* [Problem to work on]:
Take from the data every line in which the word "eLastSamp" is found.

* [Records for this exercise]:
-- ==== Sys2Proof/Machine/State.lean ====
section
/-! DEFINITION. The state of LCMSEQ: `Arch` holds exactly the elements of 10_state R20; beside it stand
what a transaction in progress carries (`Flight`), the world outside (`Env`: the host's inputs, the
transport's answers, the event history, the responses) and the parameters (`Config`). Reset is
10_state R38. -/

namespace Sys2Proof.Machine

/-- No fault: "A model has no fault state for LCMSEQ" (60_exceptions R180). The type has no constructor,
so no step can answer one. -/
inductive Fault
deriving DecidableEq, Repr

/-- Why a step, or a construction, has no meaning. -/
inductive Refusal where
  /-- Raised by an arm of `exec` whose instruction has no meaning yet (none is left); safe. -/
  | notModelled (mnemonic : String)
  /-- Raised by `construct` on a command table or parameter that 30_encoding R76 calls ill-formed
  ("a model refuses an ill-formed table at construction"); safe. -/
  | illFormedTable
deriving DecidableEq, Repr

/-- The position of the sequencer (10_state R34), in the order an operation passes through. -/
inductive Phase where
  | idle | check | settle | wrOpen | wrByte | wrClose | rd | rdStatus | store | tally | accum | done
deriving DecidableEq, Repr

/-- The eleven saturating error counters (10_state R24). -/
structure Counters where
  wrIncomplete : Counter
  oversize     : Counter
  timeout      : Counter
  addrNack     : Counter
  dataNack     : Counter
  arbLost      : Counter
  bufOvf       : Counter
  unknown      : Counter
  misuse       : Counter
  totalErr     : Counter
  totalOk      : Counter
deriving DecidableEq, Repr

/-- The RAW buffer, 18 bytes (10_state R26). -/
abbrev RawBuf := Vector Byte rawCap

/-- The architectural state: exactly the elements of 10_state R20. -/
structure Arch where
  /-- `ADDR` (R21) -/
  addr : BusAddr
  /-- `EXISTS` (R22) -/
  existsFlag : Bool
  /-- `LAST_STATUS` (R23) -/
  lastStatus : Byte
  /-- the error-counter file (R24, R25) -/
  cnt : Counters
  /-- `RAW[0..17]` (R26) -/
  raw : RawBuf
  /-- `RESP_VALID` (R27) -/
  respValid : Bool
  /-- `RESP_LEN` (R27) -/
  respLen : BitVec 5
  /-- `RESP_KIND` (R27) -/
  respKind : BitVec 3
  /-- `RESP_IDX` (R27) -/
  respIdx : BitVec 8
  /-- `ASCII_OK` (R27) -/
  asciiOk : Bool
  /-- `VEXP`, two's complement (R28) -/
  vexp : BitVec 5
  /-- `EXP_VALID` (R29) -/
  expValid : Bool
  /-- `E_ACC` (R30) -/
  eAcc : BitVec 16
  /-- `E_ROLL` (R30) -/
  eRoll : BitVec 8
  /-- `E_SAMP` (R30) -/
  eSamp : BitVec 24
  /-- `E_LAST_ACC` (R31) -/
  eLastAcc : BitVec 16
  /-- `E_LAST_ROLL` (R31) -/
  eLastRoll : BitVec 8
  /-- `E_LAST_SAMP` (R31) -/
  eLastSamp : BitVec 24
  /-- `E_COUNT` (R32) -/
  eCount : BitVec 32
  /-- `AVG_POWER`, the exact rational (R33) -/
  avgPower : Rat
  /-- `AVG_VALID` (R33) -/
  avgValid : Bool
  /-- `PHASE` (R34) -/
  phase : Phase
  /-- `CUR_IDX` (R34) -/
  curIdx : BitVec 8
deriving DecidableEq, Repr

/-- The handle of a write phase: opaque to LCMSEQ (00_scope R10), named by which `T.open_write` call
returned it (log 6). -/
structure Handle where
  opening : Nat
deriving DecidableEq, Repr

/-- Which operation is in progress: the ones that pass through phases of their own. -/
inductive Op where
  | cmd | fetchexp | probe | decode
deriving DecidableEq, Repr

/-- What an operation in progress carries from phase to phase: the local variables of the pseudocode of
R100 and R172 (MODEL's own fields, log 8). -/
structure Flight where
  op     : Op
  handle : Handle
  cw     : Nat
  bytes  : List Byte
  code   : Byte
  result : Result
deriving DecidableEq, Repr

/-- An entry of the call history (20_memory R67): a transport call with its arguments and its answer, a
settle wait, or the reset signal. -/
inductive Event where
  /-- `Settle()`: a wait of `T_SETTLE` (40_transaction R103). -/
  | settle (wait : Nat)
  /-- `T.open_write(address)` and the handle it returned. -/
  | openWrite (address : BusAddr) (h : Handle)
  /-- `T.write_byte(handle, byte)` and the count written. -/
  | writeByte (h : Handle) (byte : Byte) (cw : Nat)
  /-- `T.close_write(handle, release_bus)`. -/
  | closeWrite (h : Handle) (release : Bool)
  /-- `T.read(address, count)` and the bytes and status it returned. -/
  | read (address : BusAddr) (count : Nat) (bytes : List Byte) (rstatus : Byte)
  /-- `T.last_status()` and the code it returned. -/
  | lastStatus (code : Byte)
  /-- The reset signal acted here (70 R200); no call. -/
  | rst
deriving DecidableEq, Repr

/-- One answer of the transport, in call order (30_encoding R91). `stall p` says that the call of phase `p`
has not returned yet: the step ends there and the next one goes on with the same call (log 4). -/
inductive Answer where
  | cw (n : Nat)
  | rd (bytes : List Byte) (rstatus : Byte)
  | ls (code : Byte)
  | stall (call : Phase)
deriving DecidableEq, Repr

/-- What the outside offers the block: a request word (R70), or the reset signal (70 R200). -/
inductive HostInput where
  | request (w : Word)
  | rst
deriving DecidableEq, Repr

/-- The response record (30_encoding R80); `mant` and `exp` are two's complement. Fields that are not
valid are zero. -/
structure Response where
  result : Result
  vkind  : BitVec 3 := 0
  uval   : BitVec 16 := 0
  mant   : BitVec 17 := 0
  exp    : BitVec 6 := 0
  f32    : BitVec 32 := 0
  slen   : BitVec 5 := 0
  out    : Vector Byte outCap := Vector.replicate outCap 0
  eAcc   : BitVec 16 := 0
  eRoll  : BitVec 8 := 0
  eSamp  : BitVec 24 := 0
deriving DecidableEq, Repr

/-- The world outside the block (MODEL's own fields, log 3 to 7). -/
structure Env where
  /-- inputs not yet taken, oldest first -/
  inbox : List HostInput
  /-- the transport's answers to come -/
  script : List Answer
  /-- the event history, oldest first -/
  history : List Event
  /-- the response records, oldest first -/
  responses : List Response
  /-- the values `PHASE` has taken, oldest first -/
  phases : List Phase
  /-- how many free values were drawn -/
  draws : Nat
  /-- how many write phases were opened -/
  opens : Nat
deriving DecidableEq, Repr

/-- The state of one LCMSEQ instance in its surroundings. -/
structure State where
  arch   : Arch
  flight : Flight
  env    : Env
  cfg    : Config
deriving DecidableEq, Repr

/-- All eleven counters at 0 (10_state R38). -/
def Counters.zero : Counters :=
  { wrIncomplete := 0, oversize := 0, timeout := 0, addrNack := 0, dataNack := 0, arbLost := 0,
    bufOvf := 0, unknown := 0, misuse := 0, totalErr := 0, totalOk := 0 }

/-- Every element at its reset value (10_state R38). -/
def Arch.reset : Arch :=
  { addr := 0, existsFlag := false, lastStatus := stSuccess, cnt := Counters.zero,
    raw := Vector.replicate rawCap 0, respValid := false, respLen := 0, respKind := kindByte,
    respIdx := 0, asciiOk := false, vexp := 0, expValid := false, eAcc := 0, eRoll := 0, eSamp := 0,
    eLastAcc := 0, eLastRoll := 0, eLastSamp := 0, eCount := 0, avgPower := 0, avgValid := false,
    phase := .idle, curIdx := 0 }

/-- No operation in progress; the result latched is one after which no energy update is due (DESIGN CHOICE,
log 8). -/
def Flight.reset : Flight :=
  { op := .cmd, handle := { opening := 0 }, cw := 0, bytes := [], code := 0, result := .failure }

/-- Nothing offered, nothing scripted, nothing recorded (DESIGN CHOICE, log 3 to 7). -/
def Env.empty : Env :=
  { inbox := [], script := [], history := [], responses := [], phases := [], draws := 0, opens := 0 }

/-- The machine right after reset (10_state R38), its parameters open (log 2). -/
def State.reset : State :=
  { arch := Arch.reset, flight := Flight.reset, env := Env.empty, cfg := Config.platform }

end Sys2Proof.Machine
end

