/-- A FETCHEXP whose transaction fails (43_management R173): the calls, the tally and the record of a CMD on
the mode row that fails so, and EXP_VALID is cleared. First the incomplete write (40_transaction R105), then
the failed read phase (R108, R109); VEXP, RAW, tags and every other element keep their values. (The close is
not one that waits: log 4.) -/
def Obligations.FetchexpFailsAsACmdDoes : Prop :=
  (∀ (s : State) (i : BitVec 8) (row : CommandSpec) (n : Nat) (rest : List Answer),
    s.cfg.idxVmode = some i → s.cfg.table[i.toNat]? = some row → s.arch.existsFlag = true →
    s.env.script = .cw n :: rest → n ≠ 1 →
    rest.head? ≠ some (.stall .wrClose) →
    ∃ t, exec .fetchexp s = .next t
      ∧ t.arch = { s.arch with
          expValid := false
          lastStatus := 0x07
          cnt := { s.arch.cnt with
            wrIncomplete := satinc s.arch.cnt.wrIncomplete
            totalErr := satinc s.arch.cnt.totalErr }
          curIdx := i, phase := .idle }
      ∧ t.cfg = s.cfg ∧ t.env.script = rest ∧ t.env.inbox = s.env.inbox
      ∧ t.env.history = s.env.history ++
          [.settle s.cfg.tSettle, .openWrite s.arch.addr { opening := s.env.opens },
           .writeByte { opening := s.env.opens } row.cmd n, .closeWrite { opening := s.env.opens } true]
      ∧ t.env.responses = s.env.responses ++ [resultOnly .failure])
  ∧ (∀ (s : State) (i : BitVec 8) (row : CommandSpec) (bytes : List Byte) (st code : Byte)
      (rest : List Answer),
    s.cfg.idxVmode = some i → s.cfg.table[i.toNat]? = some row → s.arch.existsFlag = true →
    s.env.script = .cw 1 :: .rd bytes st :: .ls code :: rest →
    st ≠ 0x00#8 ∨ bytes.length = 0 ∨ 17 < bytes.length →
    ∃ t, exec .fetchexp s = .next t
      ∧ t.arch = { (tally (if code = 0x00#8 then 0xFF#8 else code) s).arch with
          expValid := false, curIdx := i, phase := .idle }
      ∧ t.cfg = s.cfg ∧ t.env.script = rest ∧ t.env.inbox = s.env.inbox
      ∧ t.env.history = s.env.history ++ transactionCalls s row bytes st [.lastStatus code]
      ∧ t.env.responses = s.env.responses ++ [resultOnly .failure])

/-- A FETCHEXP that ends in Failure or Absent leaves EXP_VALID 0 and VEXP as it was, whatever the
transport answered (43_management R173, 10_state R29); so does one that waited (log 4) and fails in the
step that resumes it. -/
def Obligations.FailedFetchexpInvalidatesTheExponent : Prop :=
  (∀ (s t : State) (r : Result), exec .fetchexp s = .next t →
    t.env.responses = s.env.responses ++ [resultOnly r] → r = .failure ∨ r = .absent →
    t.arch.expValid = false ∧ t.arch.vexp = s.arch.vexp)
  ∧ (∀ s t : State, Waiting s → s.flight.op = .fetchexp → step s = .next t →
    t.env.responses = s.env.responses ++ [resultOnly .failure] →
    t.arch.expValid = false ∧ t.arch.vexp = s.arch.vexp)

/-! ## DECODE and the decoders -/

/-- DECODE selects the decoder by the stored kind (41_decoders R130): while a response is valid its record
is the one of the selected decoder, and it changes nothing but PHASE. (The operation latch and the phases
passed are the model's, log 8, log 21.) -/
def Obligations.DecodeRunsTheSelectedDecoder : Prop :=
  ∀ (s : State) (i : Instr), s.arch.respValid = true → decode (.kind3 s.arch.respKind) = .ok i →
    ∃ r, exec i s = .next (answered r [.done, .idle] s)
      ∧ exec .decode s = .next
          (answered r [.check, .done, .idle] { s with flight := { s.flight with op := .decode } })

/-- Decoding is refused (41_decoders R131, R130) when nothing was received, when the kind is reserved, and
when the response is shorter than the decoder needs; the refused record's value fields are zero. (The
operation latch and the phases passed are the model's, log 8, log 21.) -/
def Obligations.DecodeRefusals : Prop :=
  ∀ s : State,
    (s.arch.respValid = false ∨ 6 ≤ s.arch.respKind.toNat
      ∨ (s.arch.respKind.toNat = 0 ∧ s.arch.respLen.toNat < 1)
      ∨ (1 ≤ s.arch.respKind.toNat ∧ s.arch.respKind.toNat ≤ 3 ∧ s.arch.respLen.toNat < 2)
      ∨ (s.arch.respKind.toNat = 3 ∧ s.arch.expValid = false)
      ∨ (s.arch.respKind.toNat = 4 ∧ s.arch.asciiOk = false)
      ∨ (s.arch.respKind.toNat = 5 ∧ s.arch.respLen.toNat < 7)) →
    exec .decode s = .next
      (answered (resultOnly .refused) [.check, .done, .idle]
        { s with flight := { s.flight with op := .decode } })

/-- DEC.BYTE and DEC.WORD (41_decoders R132, R133): pass-through, the word little-endian in transfer
order; refused when too few bytes arrived. -/
def Obligations.PassThroughDecoders : Prop :=
  ∀ s : State,
    exec .decByte s = .next
      (answered
        (if s.arch.respValid = true ∧ 1 ≤ s.arch.respLen.toNat then
          { result := .success, vkind := 0, uval := BitVec.ofNat 16 (readRaw s.arch.raw 0).toNat }
        else resultOnly .refused)
        [.done, .idle] s)
    ∧ exec .decWord s = .next
      (answered
        (if s.arch.respValid = true ∧ 2 ≤ s.arch.respLen.toNat then
          { result := .success, vkind := 1
            uval := BitVec.ofNat 16
              ((readRaw s.arch.raw 0).toNat + 256 * (readRaw s.arch.raw 1).toNat) }
        else resultOnly .refused)
        [.done, .idle] s)

/-- DEC.LINEAR11 (41_decoders R134): exponent bits 15 to 11 and mantissa bits 10 to 0 of the word, each
sign-extended from its own top bit; the record's binary32 is that of `mant * 2^exp`. Refused below two
bytes. -/
def Obligations.Linear11Decoder : Prop :=
  (∀ s : State, s.arch.respValid = true → 2 ≤ s.arch.respLen.toNat →
    let w := (readRaw s.arch.raw 0).toNat + 256 * (readRaw s.arch.raw 1).toNat
    let e : Int := if w / 2048 < 16 then (w / 2048 : Nat) else (w / 2048 : Nat) - 32
    let m : Int := if w % 2048 < 1024 then (w % 2048 : Nat) else (w % 2048 : Nat) - 2048
    ∃ r : Response, exec .decLinear11 s = .next (answered r [.done, .idle] s)
      ∧ r.mant.toInt = m ∧ r.exp.toInt = e ∧ f32Value r.f32 = (m : ℚ) * (2 : ℚ) ^ e
      ∧ (m = 0 → r.f32 = 0)
      ∧ r = { result := .success, vkind := 2, mant := r.mant, exp := r.exp, f32 := r.f32 })
  ∧ (∀ s : State, s.arch.respValid = false ∨ s.arch.respLen.toNat < 2 →
      exec .decLinear11 s = .next (answered (resultOnly .refused) [.done, .idle] s))

/-- DEC.VLINEAR (41_decoders R135): the whole word is an unsigned mantissa, the exponent is VEXP; refused
while EXP_VALID is 0, and below two bytes. Zero is always 0x00000000 (R139). -/
def Obligations.VlinearDecoder : Prop :=
  (∀ s : State, s.arch.respValid = true → s.arch.expValid = true → 2 ≤ s.arch.respLen.toNat →
    let w := (readRaw s.arch.raw 0).toNat + 256 * (readRaw s.arch.raw 1).toNat
    ∃ r : Response, exec .decVlinear s = .next (answered r [.done, .idle] s)
      ∧ r.mant.toInt = (w : Int) ∧ r.exp.toInt = s.arch.vexp.toInt
      ∧ f32Value r.f32 = (w : ℚ) * (2 : ℚ) ^ s.arch.vexp.toInt
      ∧ (w = 0 → r.f32 = 0)
      ∧ r = { result := .success, vkind := 3, mant := r.mant, exp := r.exp, f32 := r.f32 })
  ∧ (∀ s : State,
      s.arch.respValid = false ∨ s.arch.expValid = false ∨ s.arch.respLen.toNat < 2 →
      exec .decVlinear s = .next (answered (resultOnly .refused) [.done, .idle] s))

/-- DEC.ASCII (41_decoders R136): the payload verbatim, then zeros; refused while ASCII_OK is 0. The bound
on the count is what TagsSound promises while ASCII_OK is 1. -/
def Obligations.AsciiDecoder : Prop :=
  (∀ s : State, s.arch.respValid = true → s.arch.asciiOk = true → (readRaw s.arch.raw 0).toNat ≤ 16 →
    ∃ r : Response, exec .decAscii s = .next (answered r [.done, .idle] s)
      ∧ r.slen.toNat = (readRaw s.arch.raw 0).toNat
      ∧ (∀ j (h : j < 17), r.out[j] =
          if j < (readRaw s.arch.raw 0).toNat then readRaw s.arch.raw (j + 1) else 0)
      ∧ r = { result := .success, vkind := 4, slen := r.slen, out := r.out })
  ∧ (∀ s : State, s.arch.respValid = false ∨ s.arch.asciiOk = false →
      exec .decAscii s = .next (answered (resultOnly .refused) [.done, .idle] s))

/-- DEC.ENERGY (41_decoders R137): the three raw fields of the block; byte 0 is ignored. Refused below
seven bytes. -/
def Obligations.EnergyFieldDecoder : Prop :=
  ∀ s : State,
    exec .decEnergy s = .next
      (answered
        (if s.arch.respValid = true ∧ 7 ≤ s.arch.respLen.toNat then
          { result := .success, vkind := 5
            eAcc := BitVec.ofNat 16 ((readRaw s.arch.raw 1).toNat + 256 * (readRaw s.arch.raw 2).toNat)
            eRoll := readRaw s.arch.raw 3
            eSamp := BitVec.ofNat 24 ((readRaw s.arch.raw 4).toNat + 256 * (readRaw s.arch.raw 5).toNat
              + 65536 * (readRaw s.arch.raw 6).toNat) }
        else resultOnly .refused)
        [.done, .idle] s)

* [Answer to the problem]:
  eLastSamp : BitVec 24
    eLastAcc := 0, eLastRoll := 0, eLastSamp := 0, eCount := 0, avgPower := 0, avgValid := false,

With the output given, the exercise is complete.